* WORK ITEM *
Each line in the listing below that holds "execSn" should be counted; reply with that number only.
= = =
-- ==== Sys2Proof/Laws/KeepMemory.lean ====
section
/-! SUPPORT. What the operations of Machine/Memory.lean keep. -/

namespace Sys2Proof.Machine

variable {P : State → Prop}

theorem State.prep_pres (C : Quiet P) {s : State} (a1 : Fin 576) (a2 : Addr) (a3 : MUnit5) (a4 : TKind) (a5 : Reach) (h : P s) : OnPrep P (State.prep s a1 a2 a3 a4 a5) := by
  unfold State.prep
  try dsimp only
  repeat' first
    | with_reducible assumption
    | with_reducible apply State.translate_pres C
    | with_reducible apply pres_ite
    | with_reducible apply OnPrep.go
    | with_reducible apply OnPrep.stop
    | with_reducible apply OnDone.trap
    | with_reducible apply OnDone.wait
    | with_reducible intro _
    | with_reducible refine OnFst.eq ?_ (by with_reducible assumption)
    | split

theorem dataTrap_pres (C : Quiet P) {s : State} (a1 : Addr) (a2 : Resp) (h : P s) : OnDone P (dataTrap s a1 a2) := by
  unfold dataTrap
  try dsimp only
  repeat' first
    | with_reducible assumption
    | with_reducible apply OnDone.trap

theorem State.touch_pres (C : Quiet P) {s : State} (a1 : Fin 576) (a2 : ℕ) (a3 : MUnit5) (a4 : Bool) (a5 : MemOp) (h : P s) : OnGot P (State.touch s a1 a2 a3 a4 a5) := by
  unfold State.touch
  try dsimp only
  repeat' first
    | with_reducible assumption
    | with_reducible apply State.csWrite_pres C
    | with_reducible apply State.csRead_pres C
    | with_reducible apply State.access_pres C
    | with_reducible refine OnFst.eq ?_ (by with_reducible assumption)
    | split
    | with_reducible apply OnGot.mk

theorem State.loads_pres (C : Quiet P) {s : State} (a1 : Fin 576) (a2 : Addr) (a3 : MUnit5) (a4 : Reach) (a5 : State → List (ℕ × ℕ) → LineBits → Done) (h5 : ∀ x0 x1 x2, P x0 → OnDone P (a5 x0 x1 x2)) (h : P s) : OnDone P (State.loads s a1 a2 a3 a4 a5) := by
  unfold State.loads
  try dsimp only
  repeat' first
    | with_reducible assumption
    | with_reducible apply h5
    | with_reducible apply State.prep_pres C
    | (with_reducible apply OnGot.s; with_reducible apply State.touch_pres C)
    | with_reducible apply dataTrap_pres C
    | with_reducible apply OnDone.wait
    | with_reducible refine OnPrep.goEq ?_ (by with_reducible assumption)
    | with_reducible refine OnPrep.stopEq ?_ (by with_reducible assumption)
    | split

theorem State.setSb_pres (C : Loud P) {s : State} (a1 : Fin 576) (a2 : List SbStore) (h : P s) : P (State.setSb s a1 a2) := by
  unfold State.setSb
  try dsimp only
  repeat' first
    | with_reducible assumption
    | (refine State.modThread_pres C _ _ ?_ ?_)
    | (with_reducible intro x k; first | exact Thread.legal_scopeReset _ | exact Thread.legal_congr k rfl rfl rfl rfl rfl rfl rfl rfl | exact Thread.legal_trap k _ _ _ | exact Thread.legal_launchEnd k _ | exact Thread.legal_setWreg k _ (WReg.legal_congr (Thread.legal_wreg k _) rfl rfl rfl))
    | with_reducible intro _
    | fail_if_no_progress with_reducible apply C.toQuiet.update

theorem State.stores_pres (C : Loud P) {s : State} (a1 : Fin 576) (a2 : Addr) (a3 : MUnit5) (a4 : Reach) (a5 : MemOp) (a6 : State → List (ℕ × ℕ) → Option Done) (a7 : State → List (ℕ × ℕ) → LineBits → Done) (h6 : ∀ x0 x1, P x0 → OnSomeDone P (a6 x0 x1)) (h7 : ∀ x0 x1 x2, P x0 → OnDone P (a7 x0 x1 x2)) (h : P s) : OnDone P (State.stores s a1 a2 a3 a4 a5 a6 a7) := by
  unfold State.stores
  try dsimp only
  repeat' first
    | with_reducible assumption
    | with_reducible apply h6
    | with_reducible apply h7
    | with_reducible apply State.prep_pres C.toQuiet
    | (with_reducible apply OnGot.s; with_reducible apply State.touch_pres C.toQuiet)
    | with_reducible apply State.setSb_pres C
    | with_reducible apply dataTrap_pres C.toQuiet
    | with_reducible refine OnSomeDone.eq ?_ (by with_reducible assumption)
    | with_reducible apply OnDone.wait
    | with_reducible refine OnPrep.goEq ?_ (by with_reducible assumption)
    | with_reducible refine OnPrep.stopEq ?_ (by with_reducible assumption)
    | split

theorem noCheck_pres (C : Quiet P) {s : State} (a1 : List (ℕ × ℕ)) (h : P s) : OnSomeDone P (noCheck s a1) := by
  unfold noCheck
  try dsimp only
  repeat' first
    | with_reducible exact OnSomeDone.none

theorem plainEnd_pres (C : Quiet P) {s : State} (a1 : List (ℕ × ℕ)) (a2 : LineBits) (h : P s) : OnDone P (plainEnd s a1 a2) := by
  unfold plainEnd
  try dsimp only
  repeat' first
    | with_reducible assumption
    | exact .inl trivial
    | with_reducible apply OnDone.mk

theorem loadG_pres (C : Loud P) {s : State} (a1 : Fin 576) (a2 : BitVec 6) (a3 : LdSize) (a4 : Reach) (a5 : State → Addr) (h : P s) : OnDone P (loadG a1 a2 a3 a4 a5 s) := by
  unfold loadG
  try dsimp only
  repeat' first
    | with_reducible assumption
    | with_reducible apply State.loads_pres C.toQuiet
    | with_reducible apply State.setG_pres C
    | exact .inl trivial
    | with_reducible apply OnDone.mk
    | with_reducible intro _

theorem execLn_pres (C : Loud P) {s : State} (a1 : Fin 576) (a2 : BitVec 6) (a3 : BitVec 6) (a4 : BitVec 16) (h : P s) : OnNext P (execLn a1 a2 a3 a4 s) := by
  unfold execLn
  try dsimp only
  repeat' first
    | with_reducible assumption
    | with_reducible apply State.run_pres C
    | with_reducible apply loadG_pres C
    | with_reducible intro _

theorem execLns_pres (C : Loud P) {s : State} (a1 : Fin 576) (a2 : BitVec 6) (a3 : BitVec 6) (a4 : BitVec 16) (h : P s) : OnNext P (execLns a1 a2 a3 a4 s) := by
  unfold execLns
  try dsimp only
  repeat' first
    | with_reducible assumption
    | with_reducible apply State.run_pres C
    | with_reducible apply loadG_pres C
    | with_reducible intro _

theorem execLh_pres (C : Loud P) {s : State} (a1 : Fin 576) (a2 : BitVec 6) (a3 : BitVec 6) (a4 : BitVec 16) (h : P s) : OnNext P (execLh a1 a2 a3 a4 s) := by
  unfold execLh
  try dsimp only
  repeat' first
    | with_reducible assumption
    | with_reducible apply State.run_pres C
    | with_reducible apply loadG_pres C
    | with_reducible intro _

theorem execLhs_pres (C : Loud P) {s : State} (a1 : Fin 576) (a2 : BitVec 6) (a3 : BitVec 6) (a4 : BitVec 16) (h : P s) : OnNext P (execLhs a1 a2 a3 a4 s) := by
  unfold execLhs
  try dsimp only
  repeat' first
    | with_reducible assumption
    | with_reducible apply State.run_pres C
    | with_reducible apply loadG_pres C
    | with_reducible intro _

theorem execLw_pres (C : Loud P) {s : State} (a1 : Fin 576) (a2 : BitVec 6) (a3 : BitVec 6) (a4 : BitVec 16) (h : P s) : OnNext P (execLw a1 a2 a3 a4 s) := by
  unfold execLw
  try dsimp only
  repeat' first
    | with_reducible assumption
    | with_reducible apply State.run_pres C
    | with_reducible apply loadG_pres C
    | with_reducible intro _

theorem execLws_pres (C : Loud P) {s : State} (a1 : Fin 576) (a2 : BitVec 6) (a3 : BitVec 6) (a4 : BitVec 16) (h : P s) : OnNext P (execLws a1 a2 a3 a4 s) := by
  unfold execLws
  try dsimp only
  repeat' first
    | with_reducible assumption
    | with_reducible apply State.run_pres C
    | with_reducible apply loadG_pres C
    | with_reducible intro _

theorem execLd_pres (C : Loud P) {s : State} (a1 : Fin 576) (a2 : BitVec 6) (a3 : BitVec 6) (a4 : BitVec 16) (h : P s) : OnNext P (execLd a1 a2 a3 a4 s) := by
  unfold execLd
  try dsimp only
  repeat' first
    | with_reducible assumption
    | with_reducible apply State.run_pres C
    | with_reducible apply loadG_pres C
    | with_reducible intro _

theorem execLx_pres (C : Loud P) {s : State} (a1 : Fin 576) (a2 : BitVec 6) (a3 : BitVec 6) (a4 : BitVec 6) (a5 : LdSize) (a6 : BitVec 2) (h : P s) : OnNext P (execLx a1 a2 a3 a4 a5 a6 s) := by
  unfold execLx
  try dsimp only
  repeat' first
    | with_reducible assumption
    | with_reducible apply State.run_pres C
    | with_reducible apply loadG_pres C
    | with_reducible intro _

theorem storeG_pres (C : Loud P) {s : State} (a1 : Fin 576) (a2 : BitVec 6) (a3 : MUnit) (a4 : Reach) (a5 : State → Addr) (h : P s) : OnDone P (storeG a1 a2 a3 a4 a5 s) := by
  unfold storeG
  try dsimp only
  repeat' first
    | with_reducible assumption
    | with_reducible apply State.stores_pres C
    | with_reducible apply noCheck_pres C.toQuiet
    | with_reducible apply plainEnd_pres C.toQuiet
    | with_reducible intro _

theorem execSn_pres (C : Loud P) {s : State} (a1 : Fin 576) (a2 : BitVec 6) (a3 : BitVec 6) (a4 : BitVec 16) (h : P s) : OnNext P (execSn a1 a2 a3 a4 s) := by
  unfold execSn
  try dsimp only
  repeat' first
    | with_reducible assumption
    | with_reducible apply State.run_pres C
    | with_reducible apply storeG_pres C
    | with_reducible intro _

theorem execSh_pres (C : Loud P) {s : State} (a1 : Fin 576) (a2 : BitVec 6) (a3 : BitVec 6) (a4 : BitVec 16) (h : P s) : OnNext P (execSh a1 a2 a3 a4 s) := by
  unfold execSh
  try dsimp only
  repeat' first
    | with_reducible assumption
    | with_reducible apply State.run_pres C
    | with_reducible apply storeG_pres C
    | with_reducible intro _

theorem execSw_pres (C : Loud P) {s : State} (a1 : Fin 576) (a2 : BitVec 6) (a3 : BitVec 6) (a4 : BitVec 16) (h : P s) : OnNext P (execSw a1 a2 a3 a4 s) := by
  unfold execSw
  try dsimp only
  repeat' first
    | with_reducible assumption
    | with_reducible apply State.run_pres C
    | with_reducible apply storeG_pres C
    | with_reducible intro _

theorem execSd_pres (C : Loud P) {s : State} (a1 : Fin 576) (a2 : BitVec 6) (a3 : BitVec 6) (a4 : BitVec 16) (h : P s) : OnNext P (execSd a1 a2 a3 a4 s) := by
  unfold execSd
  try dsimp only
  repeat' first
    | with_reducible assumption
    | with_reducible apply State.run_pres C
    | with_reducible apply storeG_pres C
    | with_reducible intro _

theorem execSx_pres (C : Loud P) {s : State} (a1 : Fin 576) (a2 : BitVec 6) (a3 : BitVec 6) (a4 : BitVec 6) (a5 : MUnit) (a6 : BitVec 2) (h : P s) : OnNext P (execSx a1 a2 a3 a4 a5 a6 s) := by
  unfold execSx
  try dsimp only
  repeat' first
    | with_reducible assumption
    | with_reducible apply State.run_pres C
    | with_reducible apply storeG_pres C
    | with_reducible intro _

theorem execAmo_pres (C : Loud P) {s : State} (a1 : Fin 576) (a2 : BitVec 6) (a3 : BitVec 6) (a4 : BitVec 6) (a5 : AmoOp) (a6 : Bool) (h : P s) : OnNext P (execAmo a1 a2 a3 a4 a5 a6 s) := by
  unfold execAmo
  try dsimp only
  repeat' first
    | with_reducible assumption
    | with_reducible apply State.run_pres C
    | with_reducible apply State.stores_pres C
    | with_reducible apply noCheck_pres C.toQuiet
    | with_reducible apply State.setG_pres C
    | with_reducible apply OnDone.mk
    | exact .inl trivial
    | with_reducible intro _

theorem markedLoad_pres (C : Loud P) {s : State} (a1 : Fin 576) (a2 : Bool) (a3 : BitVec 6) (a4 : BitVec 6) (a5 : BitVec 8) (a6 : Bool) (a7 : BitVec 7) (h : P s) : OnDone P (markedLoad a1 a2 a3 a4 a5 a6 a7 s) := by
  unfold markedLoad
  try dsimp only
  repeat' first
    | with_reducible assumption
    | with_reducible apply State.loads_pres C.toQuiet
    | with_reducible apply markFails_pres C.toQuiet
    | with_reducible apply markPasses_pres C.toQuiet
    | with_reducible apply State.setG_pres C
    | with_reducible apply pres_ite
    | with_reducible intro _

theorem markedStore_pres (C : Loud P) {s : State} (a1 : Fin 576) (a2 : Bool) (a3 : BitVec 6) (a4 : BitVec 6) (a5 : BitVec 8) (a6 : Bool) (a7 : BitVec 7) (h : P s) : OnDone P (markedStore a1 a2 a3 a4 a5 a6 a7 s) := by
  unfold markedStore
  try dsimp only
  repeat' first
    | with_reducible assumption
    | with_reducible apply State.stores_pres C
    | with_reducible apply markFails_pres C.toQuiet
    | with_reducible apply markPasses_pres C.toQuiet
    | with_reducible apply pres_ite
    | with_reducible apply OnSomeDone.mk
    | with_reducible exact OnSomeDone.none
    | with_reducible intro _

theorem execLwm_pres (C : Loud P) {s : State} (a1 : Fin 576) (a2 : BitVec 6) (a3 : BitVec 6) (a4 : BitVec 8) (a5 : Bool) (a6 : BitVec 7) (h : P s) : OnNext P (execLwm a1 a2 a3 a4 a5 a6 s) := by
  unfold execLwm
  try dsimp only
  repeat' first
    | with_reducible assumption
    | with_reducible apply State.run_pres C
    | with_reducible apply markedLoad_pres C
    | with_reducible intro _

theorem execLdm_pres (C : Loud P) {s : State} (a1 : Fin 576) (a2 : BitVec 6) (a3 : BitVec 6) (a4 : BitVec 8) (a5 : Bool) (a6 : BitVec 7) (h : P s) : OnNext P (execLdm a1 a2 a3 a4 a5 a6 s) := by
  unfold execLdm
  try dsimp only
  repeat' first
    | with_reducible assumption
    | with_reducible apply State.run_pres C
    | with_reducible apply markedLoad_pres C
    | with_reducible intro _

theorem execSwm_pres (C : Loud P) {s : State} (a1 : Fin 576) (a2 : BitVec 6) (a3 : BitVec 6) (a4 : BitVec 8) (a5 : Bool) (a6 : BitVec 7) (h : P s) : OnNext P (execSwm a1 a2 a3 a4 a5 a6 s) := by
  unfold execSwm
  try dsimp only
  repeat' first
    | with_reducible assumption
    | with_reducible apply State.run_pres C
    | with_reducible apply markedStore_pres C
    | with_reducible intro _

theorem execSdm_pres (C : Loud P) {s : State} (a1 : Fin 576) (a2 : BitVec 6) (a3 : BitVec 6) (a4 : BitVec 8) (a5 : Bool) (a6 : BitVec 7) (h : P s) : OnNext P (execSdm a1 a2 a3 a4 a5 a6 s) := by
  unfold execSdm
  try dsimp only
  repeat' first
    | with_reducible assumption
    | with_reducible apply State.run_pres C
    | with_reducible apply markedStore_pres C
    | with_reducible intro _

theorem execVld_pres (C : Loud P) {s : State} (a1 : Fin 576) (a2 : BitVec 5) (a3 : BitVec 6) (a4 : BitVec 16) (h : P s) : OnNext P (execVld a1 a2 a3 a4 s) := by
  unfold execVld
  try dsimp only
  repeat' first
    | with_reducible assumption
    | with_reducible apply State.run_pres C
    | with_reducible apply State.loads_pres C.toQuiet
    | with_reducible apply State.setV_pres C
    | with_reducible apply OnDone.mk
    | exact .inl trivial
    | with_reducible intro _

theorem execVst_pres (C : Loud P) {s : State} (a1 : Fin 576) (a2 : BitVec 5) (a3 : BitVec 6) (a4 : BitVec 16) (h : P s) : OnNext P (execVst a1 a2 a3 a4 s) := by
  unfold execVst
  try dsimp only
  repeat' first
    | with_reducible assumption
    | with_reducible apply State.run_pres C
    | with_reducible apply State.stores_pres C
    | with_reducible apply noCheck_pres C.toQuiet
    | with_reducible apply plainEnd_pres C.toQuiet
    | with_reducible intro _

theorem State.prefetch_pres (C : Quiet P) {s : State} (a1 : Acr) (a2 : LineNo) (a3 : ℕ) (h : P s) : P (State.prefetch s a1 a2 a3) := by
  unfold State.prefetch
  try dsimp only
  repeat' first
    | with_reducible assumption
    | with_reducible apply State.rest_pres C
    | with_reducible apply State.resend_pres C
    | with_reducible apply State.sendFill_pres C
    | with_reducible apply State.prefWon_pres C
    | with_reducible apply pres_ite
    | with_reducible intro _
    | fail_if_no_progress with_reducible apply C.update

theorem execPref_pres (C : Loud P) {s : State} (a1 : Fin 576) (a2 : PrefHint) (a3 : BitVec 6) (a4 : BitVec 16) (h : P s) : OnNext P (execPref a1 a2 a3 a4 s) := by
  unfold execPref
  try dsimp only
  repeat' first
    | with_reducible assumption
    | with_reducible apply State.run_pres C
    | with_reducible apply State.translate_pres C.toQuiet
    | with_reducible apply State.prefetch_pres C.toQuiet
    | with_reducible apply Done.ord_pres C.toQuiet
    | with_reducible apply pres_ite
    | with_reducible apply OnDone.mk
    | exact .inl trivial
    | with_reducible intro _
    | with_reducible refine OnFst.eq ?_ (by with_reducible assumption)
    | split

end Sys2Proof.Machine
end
= = =
* EXERCISE RESULT *
2